Saved entries:
====
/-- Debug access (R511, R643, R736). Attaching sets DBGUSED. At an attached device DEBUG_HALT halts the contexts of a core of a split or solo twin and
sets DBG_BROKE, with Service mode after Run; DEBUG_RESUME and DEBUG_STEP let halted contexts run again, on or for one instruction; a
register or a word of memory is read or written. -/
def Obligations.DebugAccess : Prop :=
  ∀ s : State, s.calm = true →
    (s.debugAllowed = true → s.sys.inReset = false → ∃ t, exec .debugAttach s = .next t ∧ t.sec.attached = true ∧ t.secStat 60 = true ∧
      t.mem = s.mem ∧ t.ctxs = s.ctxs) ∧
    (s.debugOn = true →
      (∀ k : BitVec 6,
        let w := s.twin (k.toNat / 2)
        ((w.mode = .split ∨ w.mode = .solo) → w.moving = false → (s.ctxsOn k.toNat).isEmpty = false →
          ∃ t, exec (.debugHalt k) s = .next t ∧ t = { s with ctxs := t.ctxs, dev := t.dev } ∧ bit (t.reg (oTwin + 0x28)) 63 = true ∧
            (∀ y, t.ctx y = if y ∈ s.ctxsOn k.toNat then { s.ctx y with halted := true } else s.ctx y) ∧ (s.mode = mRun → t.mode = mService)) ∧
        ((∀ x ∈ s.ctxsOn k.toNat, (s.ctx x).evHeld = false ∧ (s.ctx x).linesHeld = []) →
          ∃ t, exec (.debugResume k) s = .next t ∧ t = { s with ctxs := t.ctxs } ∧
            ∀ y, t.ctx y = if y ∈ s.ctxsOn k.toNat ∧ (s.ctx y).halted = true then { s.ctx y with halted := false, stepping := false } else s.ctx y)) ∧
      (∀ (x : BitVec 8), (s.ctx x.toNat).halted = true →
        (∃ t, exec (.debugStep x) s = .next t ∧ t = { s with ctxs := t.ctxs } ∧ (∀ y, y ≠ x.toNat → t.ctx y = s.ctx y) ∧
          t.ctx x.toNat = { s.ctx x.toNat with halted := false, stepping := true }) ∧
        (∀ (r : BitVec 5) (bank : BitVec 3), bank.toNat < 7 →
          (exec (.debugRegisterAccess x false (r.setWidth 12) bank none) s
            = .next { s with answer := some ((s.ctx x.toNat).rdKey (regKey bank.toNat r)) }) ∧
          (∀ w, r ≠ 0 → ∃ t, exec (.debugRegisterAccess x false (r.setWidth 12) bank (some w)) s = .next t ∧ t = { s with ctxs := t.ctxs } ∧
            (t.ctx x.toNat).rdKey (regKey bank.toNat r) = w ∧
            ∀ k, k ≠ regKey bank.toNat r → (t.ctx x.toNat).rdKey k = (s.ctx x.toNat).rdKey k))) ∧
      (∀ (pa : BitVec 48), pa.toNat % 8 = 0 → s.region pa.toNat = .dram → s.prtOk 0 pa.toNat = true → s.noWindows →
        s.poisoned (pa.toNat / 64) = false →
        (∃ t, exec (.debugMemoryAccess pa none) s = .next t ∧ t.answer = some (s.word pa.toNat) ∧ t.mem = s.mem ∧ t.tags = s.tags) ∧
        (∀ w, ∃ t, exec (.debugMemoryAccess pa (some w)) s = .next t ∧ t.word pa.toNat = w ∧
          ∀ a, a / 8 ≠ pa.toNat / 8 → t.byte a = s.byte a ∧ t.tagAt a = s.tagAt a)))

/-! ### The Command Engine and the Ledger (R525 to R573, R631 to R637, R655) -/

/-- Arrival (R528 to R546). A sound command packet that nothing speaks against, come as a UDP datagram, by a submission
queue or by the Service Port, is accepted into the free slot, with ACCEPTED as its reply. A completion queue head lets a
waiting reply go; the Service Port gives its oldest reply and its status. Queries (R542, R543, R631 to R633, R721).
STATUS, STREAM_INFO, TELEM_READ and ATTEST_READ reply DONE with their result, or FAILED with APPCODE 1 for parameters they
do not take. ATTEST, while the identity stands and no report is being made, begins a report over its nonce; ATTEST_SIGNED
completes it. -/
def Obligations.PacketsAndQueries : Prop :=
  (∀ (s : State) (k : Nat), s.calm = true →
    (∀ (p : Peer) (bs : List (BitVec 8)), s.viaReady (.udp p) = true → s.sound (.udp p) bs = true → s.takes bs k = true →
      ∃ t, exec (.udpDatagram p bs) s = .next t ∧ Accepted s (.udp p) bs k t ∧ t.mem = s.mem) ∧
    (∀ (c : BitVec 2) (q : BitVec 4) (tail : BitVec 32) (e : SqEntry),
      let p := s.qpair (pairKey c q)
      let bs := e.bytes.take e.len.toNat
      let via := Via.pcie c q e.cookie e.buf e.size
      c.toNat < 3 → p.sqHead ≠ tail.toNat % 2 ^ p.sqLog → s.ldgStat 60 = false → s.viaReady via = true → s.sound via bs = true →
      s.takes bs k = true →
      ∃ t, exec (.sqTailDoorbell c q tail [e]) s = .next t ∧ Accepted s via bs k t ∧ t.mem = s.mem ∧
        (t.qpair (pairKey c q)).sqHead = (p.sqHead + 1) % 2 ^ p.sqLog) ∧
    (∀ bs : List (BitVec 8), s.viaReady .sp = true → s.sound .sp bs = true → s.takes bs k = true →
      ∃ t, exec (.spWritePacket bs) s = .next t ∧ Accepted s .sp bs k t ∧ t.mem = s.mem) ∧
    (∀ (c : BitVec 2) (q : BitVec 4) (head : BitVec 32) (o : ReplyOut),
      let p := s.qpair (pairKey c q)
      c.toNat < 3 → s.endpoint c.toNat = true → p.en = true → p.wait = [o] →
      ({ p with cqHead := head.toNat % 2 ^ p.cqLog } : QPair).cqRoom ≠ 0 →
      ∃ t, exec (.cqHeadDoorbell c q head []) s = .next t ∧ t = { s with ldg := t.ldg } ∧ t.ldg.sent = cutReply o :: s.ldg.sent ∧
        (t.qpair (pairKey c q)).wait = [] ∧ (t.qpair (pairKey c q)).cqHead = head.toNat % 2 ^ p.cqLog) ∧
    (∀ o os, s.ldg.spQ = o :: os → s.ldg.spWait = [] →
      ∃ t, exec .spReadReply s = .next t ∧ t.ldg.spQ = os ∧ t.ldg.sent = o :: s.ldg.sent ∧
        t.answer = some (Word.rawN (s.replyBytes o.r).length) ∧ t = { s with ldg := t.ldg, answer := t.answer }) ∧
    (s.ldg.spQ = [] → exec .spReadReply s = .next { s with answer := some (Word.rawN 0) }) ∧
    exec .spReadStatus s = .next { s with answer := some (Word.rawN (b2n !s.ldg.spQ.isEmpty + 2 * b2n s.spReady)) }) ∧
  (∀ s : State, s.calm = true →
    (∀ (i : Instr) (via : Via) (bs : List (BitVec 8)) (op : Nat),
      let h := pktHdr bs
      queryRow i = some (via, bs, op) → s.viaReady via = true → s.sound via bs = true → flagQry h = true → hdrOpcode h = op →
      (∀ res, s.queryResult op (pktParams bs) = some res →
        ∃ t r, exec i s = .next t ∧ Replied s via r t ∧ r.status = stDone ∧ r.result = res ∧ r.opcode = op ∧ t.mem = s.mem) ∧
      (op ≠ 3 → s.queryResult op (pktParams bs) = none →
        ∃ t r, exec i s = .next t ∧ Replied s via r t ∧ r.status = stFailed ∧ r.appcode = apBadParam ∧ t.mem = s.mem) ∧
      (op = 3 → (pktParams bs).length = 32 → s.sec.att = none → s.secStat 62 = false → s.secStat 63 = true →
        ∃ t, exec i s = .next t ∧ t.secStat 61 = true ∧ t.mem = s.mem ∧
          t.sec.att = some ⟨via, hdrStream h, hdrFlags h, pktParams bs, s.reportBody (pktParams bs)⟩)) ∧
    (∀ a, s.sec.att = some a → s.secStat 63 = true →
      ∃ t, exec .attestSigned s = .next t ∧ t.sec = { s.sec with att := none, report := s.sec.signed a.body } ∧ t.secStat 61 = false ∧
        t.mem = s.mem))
====
> _ABOUT THIS EXERCISE_:
Every line above carrying the word "attached" needs to be shown.

> _TASK RESPONSE_:
/-- Debug access (R511, R643, R736). Attaching sets DBGUSED. At an attached device DEBUG_HALT halts the contexts of a core of a split or solo twin and
    (s.debugAllowed = true → s.sys.inReset = false → ∃ t, exec .debugAttach s = .next t ∧ t.sec.attached = true ∧ t.secStat 60 = true ∧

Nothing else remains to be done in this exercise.